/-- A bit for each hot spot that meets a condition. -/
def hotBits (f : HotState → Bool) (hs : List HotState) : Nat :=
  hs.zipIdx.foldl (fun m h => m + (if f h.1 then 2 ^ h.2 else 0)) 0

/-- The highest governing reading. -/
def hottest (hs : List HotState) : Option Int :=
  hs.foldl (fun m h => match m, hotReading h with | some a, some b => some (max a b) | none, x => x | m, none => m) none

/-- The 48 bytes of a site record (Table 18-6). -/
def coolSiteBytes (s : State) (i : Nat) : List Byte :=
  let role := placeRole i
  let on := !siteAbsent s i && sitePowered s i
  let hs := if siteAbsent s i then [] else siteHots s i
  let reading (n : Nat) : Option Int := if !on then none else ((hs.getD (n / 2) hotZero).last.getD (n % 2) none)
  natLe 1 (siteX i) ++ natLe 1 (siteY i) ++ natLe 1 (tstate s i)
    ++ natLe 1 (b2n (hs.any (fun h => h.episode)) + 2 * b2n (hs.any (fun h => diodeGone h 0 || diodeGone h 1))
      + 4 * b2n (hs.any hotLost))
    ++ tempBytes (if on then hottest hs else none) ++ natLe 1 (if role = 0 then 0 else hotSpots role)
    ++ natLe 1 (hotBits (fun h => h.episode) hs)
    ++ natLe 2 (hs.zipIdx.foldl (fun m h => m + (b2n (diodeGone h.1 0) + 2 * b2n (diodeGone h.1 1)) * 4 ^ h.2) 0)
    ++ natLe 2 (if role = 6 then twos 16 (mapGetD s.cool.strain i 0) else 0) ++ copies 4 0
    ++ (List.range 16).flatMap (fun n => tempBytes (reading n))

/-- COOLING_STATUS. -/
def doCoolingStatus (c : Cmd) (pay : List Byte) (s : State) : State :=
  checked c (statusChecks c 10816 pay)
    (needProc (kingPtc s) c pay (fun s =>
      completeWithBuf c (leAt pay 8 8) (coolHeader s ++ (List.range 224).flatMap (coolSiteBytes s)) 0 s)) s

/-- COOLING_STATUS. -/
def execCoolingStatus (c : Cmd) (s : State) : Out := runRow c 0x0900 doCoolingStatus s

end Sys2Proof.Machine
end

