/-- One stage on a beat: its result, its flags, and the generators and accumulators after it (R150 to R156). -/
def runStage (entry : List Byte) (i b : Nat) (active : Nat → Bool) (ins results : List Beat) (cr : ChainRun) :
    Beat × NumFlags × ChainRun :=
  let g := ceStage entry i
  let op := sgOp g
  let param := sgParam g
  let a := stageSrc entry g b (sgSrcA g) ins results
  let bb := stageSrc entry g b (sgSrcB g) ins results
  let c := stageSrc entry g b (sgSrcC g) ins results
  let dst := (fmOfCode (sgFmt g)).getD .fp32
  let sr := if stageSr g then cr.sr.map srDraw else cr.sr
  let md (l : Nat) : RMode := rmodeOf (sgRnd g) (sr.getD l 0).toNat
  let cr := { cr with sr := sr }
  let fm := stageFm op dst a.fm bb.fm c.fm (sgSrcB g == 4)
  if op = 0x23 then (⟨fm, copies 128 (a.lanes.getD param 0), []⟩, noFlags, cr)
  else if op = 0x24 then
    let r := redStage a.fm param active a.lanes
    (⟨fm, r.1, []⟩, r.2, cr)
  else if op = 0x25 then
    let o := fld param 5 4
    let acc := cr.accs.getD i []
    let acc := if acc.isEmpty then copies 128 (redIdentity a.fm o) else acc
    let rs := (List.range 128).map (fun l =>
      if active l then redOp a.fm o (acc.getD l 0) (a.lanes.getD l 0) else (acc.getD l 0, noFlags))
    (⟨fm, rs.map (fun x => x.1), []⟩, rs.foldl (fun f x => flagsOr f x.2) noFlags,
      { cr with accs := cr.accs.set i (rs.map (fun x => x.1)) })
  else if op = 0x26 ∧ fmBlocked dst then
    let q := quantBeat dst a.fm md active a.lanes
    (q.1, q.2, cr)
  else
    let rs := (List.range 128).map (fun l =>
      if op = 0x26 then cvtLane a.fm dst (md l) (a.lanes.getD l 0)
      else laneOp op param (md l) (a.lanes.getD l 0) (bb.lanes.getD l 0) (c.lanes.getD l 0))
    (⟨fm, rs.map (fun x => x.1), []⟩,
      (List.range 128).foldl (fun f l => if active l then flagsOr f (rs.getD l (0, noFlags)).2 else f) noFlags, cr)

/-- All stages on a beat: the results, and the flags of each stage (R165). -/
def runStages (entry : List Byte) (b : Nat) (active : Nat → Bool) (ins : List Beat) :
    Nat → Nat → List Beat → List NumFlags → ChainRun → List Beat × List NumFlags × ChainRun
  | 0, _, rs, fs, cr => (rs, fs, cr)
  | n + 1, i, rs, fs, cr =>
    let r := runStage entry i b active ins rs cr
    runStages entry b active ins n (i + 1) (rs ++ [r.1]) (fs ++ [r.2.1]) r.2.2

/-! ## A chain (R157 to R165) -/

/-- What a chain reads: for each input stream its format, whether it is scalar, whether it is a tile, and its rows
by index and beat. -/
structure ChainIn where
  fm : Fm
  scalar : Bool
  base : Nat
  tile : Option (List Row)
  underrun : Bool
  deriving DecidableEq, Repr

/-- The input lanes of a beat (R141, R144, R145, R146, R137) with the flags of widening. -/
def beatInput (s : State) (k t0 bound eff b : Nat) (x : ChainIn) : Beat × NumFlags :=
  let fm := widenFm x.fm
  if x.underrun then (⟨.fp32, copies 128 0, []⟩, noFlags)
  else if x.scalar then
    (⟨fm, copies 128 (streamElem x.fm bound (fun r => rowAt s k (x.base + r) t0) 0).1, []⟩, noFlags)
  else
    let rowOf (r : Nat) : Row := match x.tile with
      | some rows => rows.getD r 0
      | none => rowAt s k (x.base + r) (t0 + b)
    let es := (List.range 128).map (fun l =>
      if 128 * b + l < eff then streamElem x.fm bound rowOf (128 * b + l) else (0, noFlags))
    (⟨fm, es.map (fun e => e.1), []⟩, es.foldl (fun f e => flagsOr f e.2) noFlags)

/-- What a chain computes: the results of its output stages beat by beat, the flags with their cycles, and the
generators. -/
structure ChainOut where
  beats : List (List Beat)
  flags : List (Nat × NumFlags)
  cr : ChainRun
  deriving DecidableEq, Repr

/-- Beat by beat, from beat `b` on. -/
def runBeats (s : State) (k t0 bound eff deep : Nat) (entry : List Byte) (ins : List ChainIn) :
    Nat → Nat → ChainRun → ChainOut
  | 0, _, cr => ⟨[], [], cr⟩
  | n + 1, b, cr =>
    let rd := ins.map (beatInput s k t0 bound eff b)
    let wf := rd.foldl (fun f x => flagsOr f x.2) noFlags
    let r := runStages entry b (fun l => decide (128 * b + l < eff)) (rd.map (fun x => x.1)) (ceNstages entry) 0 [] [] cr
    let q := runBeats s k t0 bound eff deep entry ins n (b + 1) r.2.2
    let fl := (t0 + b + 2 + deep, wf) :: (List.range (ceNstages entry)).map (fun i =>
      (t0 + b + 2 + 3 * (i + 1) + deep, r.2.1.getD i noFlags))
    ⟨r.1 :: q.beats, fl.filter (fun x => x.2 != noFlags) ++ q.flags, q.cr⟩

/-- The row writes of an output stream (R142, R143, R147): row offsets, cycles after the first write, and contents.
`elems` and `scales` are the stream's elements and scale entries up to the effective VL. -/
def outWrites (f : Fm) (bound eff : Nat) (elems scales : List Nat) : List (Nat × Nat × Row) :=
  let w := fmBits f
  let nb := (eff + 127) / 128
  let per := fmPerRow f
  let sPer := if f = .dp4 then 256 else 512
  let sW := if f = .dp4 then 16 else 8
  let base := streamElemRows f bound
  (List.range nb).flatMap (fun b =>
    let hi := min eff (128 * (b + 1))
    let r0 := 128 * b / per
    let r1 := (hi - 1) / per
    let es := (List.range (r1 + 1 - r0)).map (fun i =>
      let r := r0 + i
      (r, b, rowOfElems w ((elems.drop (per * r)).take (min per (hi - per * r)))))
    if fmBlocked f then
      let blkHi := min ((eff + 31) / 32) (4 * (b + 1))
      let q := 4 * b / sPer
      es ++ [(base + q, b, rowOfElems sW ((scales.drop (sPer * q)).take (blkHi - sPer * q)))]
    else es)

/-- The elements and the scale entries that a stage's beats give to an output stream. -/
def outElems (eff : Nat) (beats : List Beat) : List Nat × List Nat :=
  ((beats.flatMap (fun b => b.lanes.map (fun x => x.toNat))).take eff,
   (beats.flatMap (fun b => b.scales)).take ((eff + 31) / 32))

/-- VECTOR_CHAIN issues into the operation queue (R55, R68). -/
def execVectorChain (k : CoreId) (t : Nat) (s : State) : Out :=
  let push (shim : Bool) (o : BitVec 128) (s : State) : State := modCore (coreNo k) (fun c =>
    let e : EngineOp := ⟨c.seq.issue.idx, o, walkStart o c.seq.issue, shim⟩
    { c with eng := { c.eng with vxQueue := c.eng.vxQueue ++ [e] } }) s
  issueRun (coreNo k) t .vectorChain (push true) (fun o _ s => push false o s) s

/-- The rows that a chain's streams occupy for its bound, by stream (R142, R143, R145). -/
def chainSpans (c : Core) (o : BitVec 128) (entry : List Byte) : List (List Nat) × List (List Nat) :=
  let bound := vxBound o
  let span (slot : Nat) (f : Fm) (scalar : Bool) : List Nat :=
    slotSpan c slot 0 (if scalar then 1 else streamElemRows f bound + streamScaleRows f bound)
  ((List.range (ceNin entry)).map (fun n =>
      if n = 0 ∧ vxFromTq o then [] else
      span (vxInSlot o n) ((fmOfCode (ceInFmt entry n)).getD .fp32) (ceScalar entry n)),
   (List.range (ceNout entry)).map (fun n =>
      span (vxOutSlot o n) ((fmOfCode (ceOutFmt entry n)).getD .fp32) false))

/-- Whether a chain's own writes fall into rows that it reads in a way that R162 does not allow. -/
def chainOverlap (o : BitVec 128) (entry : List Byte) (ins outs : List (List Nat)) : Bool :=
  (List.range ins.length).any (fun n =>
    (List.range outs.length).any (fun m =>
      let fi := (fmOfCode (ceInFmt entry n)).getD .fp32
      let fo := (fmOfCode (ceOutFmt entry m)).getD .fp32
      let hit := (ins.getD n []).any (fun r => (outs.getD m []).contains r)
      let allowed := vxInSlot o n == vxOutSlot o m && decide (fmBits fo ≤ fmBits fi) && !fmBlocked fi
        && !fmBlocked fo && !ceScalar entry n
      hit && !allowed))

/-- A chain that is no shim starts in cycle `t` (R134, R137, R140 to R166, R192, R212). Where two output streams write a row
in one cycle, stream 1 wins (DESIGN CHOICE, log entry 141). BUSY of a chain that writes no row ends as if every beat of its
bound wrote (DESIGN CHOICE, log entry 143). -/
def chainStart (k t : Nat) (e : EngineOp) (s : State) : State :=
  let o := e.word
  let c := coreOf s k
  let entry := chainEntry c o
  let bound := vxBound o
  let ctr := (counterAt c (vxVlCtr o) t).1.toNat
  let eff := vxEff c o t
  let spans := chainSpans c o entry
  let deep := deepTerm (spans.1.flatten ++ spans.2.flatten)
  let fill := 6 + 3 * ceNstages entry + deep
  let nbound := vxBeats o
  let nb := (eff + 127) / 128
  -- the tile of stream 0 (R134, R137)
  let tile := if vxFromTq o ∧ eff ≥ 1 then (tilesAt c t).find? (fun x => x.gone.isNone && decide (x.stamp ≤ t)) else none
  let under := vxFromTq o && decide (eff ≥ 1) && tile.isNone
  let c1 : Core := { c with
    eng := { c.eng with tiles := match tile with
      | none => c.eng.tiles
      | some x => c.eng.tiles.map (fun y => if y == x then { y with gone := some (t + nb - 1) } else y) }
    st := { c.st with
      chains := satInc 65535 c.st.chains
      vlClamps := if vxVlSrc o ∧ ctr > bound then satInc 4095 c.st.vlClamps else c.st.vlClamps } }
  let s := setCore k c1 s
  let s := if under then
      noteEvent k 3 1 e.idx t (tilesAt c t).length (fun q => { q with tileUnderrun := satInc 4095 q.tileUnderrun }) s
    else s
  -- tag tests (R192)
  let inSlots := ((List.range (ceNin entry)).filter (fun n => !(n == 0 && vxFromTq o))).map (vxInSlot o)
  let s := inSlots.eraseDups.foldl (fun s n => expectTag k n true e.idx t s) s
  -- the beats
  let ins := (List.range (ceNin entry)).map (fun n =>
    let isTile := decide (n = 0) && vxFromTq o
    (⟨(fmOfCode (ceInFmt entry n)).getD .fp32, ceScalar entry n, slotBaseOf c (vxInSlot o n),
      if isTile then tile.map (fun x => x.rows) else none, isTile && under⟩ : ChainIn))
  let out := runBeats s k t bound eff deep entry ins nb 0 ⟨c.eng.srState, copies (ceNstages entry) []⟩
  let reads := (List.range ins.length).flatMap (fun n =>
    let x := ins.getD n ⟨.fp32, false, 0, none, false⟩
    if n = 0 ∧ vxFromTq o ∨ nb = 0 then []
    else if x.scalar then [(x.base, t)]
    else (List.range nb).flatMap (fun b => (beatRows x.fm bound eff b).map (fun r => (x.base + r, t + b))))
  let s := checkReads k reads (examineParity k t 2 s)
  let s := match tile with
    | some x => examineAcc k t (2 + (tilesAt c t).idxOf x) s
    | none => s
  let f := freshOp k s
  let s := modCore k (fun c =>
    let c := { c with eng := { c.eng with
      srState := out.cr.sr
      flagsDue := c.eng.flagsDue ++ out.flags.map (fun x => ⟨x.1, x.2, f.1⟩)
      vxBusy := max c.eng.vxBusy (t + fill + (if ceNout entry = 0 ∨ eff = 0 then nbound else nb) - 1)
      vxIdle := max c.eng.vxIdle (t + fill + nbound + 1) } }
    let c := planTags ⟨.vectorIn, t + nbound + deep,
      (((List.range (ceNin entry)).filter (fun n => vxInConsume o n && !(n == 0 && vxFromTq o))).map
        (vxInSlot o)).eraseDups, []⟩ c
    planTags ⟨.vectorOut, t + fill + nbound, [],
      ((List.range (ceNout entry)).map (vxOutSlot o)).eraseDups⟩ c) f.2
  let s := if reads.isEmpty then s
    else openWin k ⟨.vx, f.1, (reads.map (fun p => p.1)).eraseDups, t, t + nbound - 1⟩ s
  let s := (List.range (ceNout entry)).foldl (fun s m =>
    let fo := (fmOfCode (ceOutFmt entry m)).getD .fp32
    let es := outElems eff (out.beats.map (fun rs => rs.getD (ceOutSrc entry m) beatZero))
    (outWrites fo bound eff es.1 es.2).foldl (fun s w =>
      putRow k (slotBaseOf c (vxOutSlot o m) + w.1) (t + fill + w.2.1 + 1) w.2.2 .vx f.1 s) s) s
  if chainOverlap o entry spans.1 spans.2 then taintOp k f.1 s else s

—————

THE PROBLEM
Return all lines from the data above with "HotState" in them.

FINISHED EXERCISE
def hotBits (f : HotState → Bool) (hs : List HotState) : Nat :=
def hottest (hs : List HotState) : Option Int :=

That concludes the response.